Something peculiar happened during my first inpatient oncology rotation as a senior resident. At exactly 6 p.m., the on-call intern stopped admitting patients. She stopped receiving pages about new patients in the emergency department, patients being moved out of the medical intensive care unit and patients being transferred to our team from outside hospitals. A short while later, after she “signed out” her patients to a peer, she stopped receiving pages altogether. Instead, she went home and had dinner.
In July 2011, medical internship changed in a profound way. Driven in part by the 2008 Institute of Medicine report Resident Duty Hours: Enhancing Sleep, Supervision, and Safety, the Accreditation Council for Graduate Medical Education (ACGME) implemented new duty-hour regulations for residency programs across the country. Under the new rules, interns are no longer able to stay at the hospital for more than 16 hours at a stretch, thereby eliminating the lengthy overnight call shifts that many physicians had considered the sine qua non of medical internship. The regulations are an extension of sweeping changes introduced in 2003, when the ACGME enacted duty-hour standards limiting overnight call shifts to 30 continuous hours and the resident work week to 80 total hours.
While aspects of the ACGME proposal were well received when first unveiled in July 2010, the specific restrictions on intern shift duration were not as popular. In a nationwide survey of residency program directors published in the New England Journal of Medicine, 79 percent of respondents disagreed with the proposed 16 hour limitation for interns. A survey of house officers across medical specialities suggested that residents similarly shared concerns about the new restriction, with many “expressing alarm that education and experience will be severely limited by the lack of traditional 24-hour call periods.” Nearly half of responding residents doubted that the changes would have a positive effect on their education.
Why the skepticism? I suspect that anyone who was an intern prior to 2011 could readily answer this question. On a typical day/night at the hospital as the on-call intern, I observed the often unpredictable course of unstable angina and acute leukemia. I was there to see the normal results of the ultrasound I had ordered for my patient with suspected cholecystitis and reconsider my differential diagnosis for her abdominal pain. At the bedside of a patient with congestive heart failure, I assessed whether any of my interventions eased his breathing. Although physically and mentally challenging, the long call shifts were my chance to learn, experiment and struggle – the sort of critical, immersive experience I needed to build my basic competency as a physician.
Unfortunately, the extended call shifts of internship have been replaced by shorter day and night shifts and more frequent sign-outs among interns. Certainly sign-outs are an integral part of medicine for trained physicians—no one can or should stay at the hospital long enough to provide patient care from admission to discharge. However, increased sign-outs among trainees may come at a significant cost.

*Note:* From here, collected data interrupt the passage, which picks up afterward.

/-- Such a command answers a next state `m` that differs from the state before it as `Acts` allows, or the state that `m`
settles to. Without a settling it leaves what the drain is judged by. -/
theorem exec_act {i : Instr} (h : tenureCommand i = true) (s : State) :
    ∃ m, (exec i s = .next m ∧ drainView m = drainView s ∨ exec i s = .next (Machine.settle m)) ∧
      Acts (fun _ => True) (bidCommand i = false) (noteCommand i = false) (probesNot s) (isolatingCommand i = true) s m := by
  have all : ∀ u : Tag, (fun _ => True) u := fun _ => trivial
  have same : ∀ {K N G I : Prop}, ∃ m, ((Host.Outcome.next s : Host.Outcome State Fault Refusal) = .next m ∧
      drainView m = drainView s ∨
        (Host.Outcome.next s : Host.Outcome State Fault Refusal) = .next (Machine.settle m)) ∧
      Acts (fun _ => True) K N G I s m := ⟨s, .inl ⟨rfl, rfl⟩, .refl s⟩
  cases i
  all_goals try cases h
  case idleTimerExpiry =>
    simp only [exec, execIdleTimerExpiry]; split
    · exact ⟨_, .inr rfl, (Acts.flushFinished fun u _ => all u).trans ((Acts.updateClaims _).trans (.openWindow _))⟩
    · exact same
  case wantSeenInIdle =>
    simp only [exec, execWantSeenInIdle]; split
    · exact ⟨_, .inr rfl, .openWindow s⟩
    · exact same
  case busyOrCallSeenInIdle =>
    simp only [exec, execBusyOrCallSeenInIdle]; split
    · exact ⟨_, .inl ⟨rfl, drainView_armObserver _⟩, Acts.trans (t := { s with bus.view := .active, bus.idleTimer := none })
        (.of_still rfl rfl (Nat.le_refl _)) (.armObserver _)⟩
    · exact same
  case busyNegatedSeen =>
    simp only [exec, execBusyNegatedSeen]; split
    · exact same
    · exact ⟨_, .inr rfl, (Acts.flushFinished fun u _ => all u).trans ((Acts.armObserver _).trans (.leaveActive _))⟩
  case windowTimerExpiry want d =>
    have hK : ¬ bidCommand (.windowTimerExpiry want d) = false := Bool.noConfusion
    have hI : ¬ isolatingCommand (.windowTimerExpiry want d) = true := Bool.noConfusion
    have h : ∀ {K N G I : Prop}, Acts (fun _ => True) K N G I s (Machine.updateClaims (Machine.flushFinished s)) :=
      (Acts.flushFinished fun u _ => all u).trans (.updateClaims _)
    simp only [exec, execWindowTimerExpiry]; split
    · refine ⟨_, .inr rfl, h.trans (.endWindow hK hI (fun u _ => all u) (fun _ k => ?_) _ _)⟩
      show (_ == StationState.joining .waiting) = false
      rcases k with k | k <;> exact beq_false_of_ne fun e => by cases k.symm.trans e
    · exact same
  case callSeen word dp =>
    have h : ∀ {K N G I : Prop}, Acts (fun _ => True) K N G I s (Machine.seeCall (Machine.flushFinished s)) :=
      (Acts.flushFinished fun u _ => all u).trans (.seeCall _)
    simp only [exec, execCallSeen]; split
    · exact ⟨_, .inr rfl, h.trans (.answerCall _ _)⟩
    · exact ⟨_, .inr rfl, h⟩
  case answerSeen =>
    simp only [exec, execAnswerSeen]; split
    · split
      · exact same
      · exact ⟨_, .inr rfl, .takeAnswer fun u _ => all u⟩
    all_goals exact ⟨_, .inl ⟨rfl, drainView_armObserver s⟩, .armObserver s⟩
  case callTimerExpiry =>
    simp only [exec, execCallTimerExpiry]; split
    · next hc _ =>
      split
      · exact same
      · refine ⟨_, .inr rfl, (Acts.trans ((Acts.leaveTenure fun u _ => all u).trans ?_)
          (.handCallTimeout (nofun : ¬ isolatingCommand .callTimerExpiry = true) (fun u _ => all u) (fun g => g _ hc) _))⟩
        exact .of_still rfl rfl (Nat.le_refl _)
    · exact same
  case answerNegatedSeen =>
    simp only [exec, execAnswerNegatedSeen]; split
    · split
      · exact same
      · split
        · exact ⟨_, .inr rfl, .endCaller (fun u _ => all u) (fun u _ => all u) (fun _ => ⟨rfl, all⟩)⟩
        · exact ⟨_, .inr rfl, ((Acts.handCallerFault (fun u _ => all u) _ s).trans
            (.endCaller (fun u _ => all u) (fun u _ => all u) (fun _ => ⟨rfl, all⟩)))⟩
    all_goals exact same
  case busyNegatedAtCallee =>
    simp only [exec, execBusyNegatedAtCallee]; split
    · exact ⟨_, .inr rfl, .endCallee (fun u _ => all u) (fun u _ => all u)⟩
    all_goals exact same
  case stallTimerExpiry =>
    simp only [exec, execStallTimerExpiry]; split
    · refine ⟨_, .inr rfl, (Acts.trans (t := { s with bus.stallTimer := none }) ?_
        ((Acts.handCallerFault (fun u _ => all u) _ _).trans (.interject fun u _ => all u)))⟩
      exact .of_still rfl rfl (Nat.le_refl _)
    · exact ⟨_, .inr rfl, .endCallee (fun u _ => all u) (fun u _ => all u)⟩
    · exact same
  case interjectTimerExpiry =>
    simp only [exec, execInterjectTimerExpiry]; split
    · exact ⟨_, .inr rfl, .endCaller (fun u _ => all u) (fun u _ => all u) (fun _ => ⟨rfl, all⟩)⟩
    · exact same
  case interjectSeen =>
    simp only [exec, execInterjectSeen]; split
    · exact ⟨_, .inr rfl, .answerInterject all _ s⟩
    · exact same
  case beatLatched d dp mark => exact ⟨_, .inr rfl, .latchBeat rfl all d dp mark s⟩
  case takeSeen => exact ⟨_, .inr rfl, .seeTake rfl all Bool.noConfusion s⟩
  case takeDataBeat => exact ⟨_, .inr rfl, .takeCaptured all Bool.noConfusion s⟩
  case strobeBeat => exact ⟨_, .inr rfl, .strobeNext s⟩
  case bresetDetectTimerExpiry =>
    have hK : ¬ bidCommand .bresetDetectTimerExpiry = false := Bool.noConfusion
    simp only [exec, execBresetDetectTimerExpiry]; split
    · exact ⟨_, .inr rfl, .busResetSeen all hK s⟩
    · exact same
  case holdOffExpiry t => exact ⟨_, .inr rfl, .endHoldOff (all t) s⟩
  case parkTimerExpiry t => exact ⟨_, .inr rfl, .endPark (all t) s⟩
  case verdictTimerExpiry =>
    simp only [exec, execVerdictTimerExpiry]; split
    · exact ⟨_, .inr rfl, (Acts.trans (t := { s with serve.verdictTimer := none })
        (.of_still rfl rfl (Nat.le_refl _)) (.verdictExpiry _))⟩
    · exact same
  case ignoredWrite => exact same
  case idleTimerRestarted =>
    simp only [exec, execIdleTimerRestarted]; split
    · exact ⟨_, .inl ⟨rfl, rfl⟩, .of_still rfl rfl (Nat.le_refl _)⟩
    · exact same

For the on-call intern, does hearing about what happened to a patient overnight have the same educational value as actually being at the bedside? For the night intern, is it possible to glean the deeper meaning behind the list of seemingly mundane checkboxes on the sign-out for a patient he or she has never met? Can medicine really be learned from the completion of tasks such as “diuresis goal: two liters negative” and “follow-up midnight electrolytes”? Beyond the educational compromises, I fear that increased sign-outs could also adversely influence the culture of medicine. Rather than being a necessary evil that allows interns to go home and rest when they are not on call, will the sign-out become an end in and of itself, a daily ritual that symbolizes the endless passing of responsibility for patients back and forth between physicians, none of whom can truly call themselves a patient’s doctor?
In place of making on-call interns sign out and go home, perhaps we should let them stay at the hospital but ensure that they have the support they need to effectively take care of their patients over long stretches of time. This is what I found so valuable as an intern physician, and I was reminded this year of its importance when I became the backup as a senior resident. Otherwise, the new ACGME regulations run the risk of unintentionally withholding from interns those invaluable, formative experiences that are the building blocks for a career in clinical medicine.
Sameer Chopra, MD PhD, is a third-year resident in internal medicine and genetics at Brigham and Women’s Hospital. The opinions expressed are not necessarily those of Harvard Medical School, its affiliated institutions or Harvard University.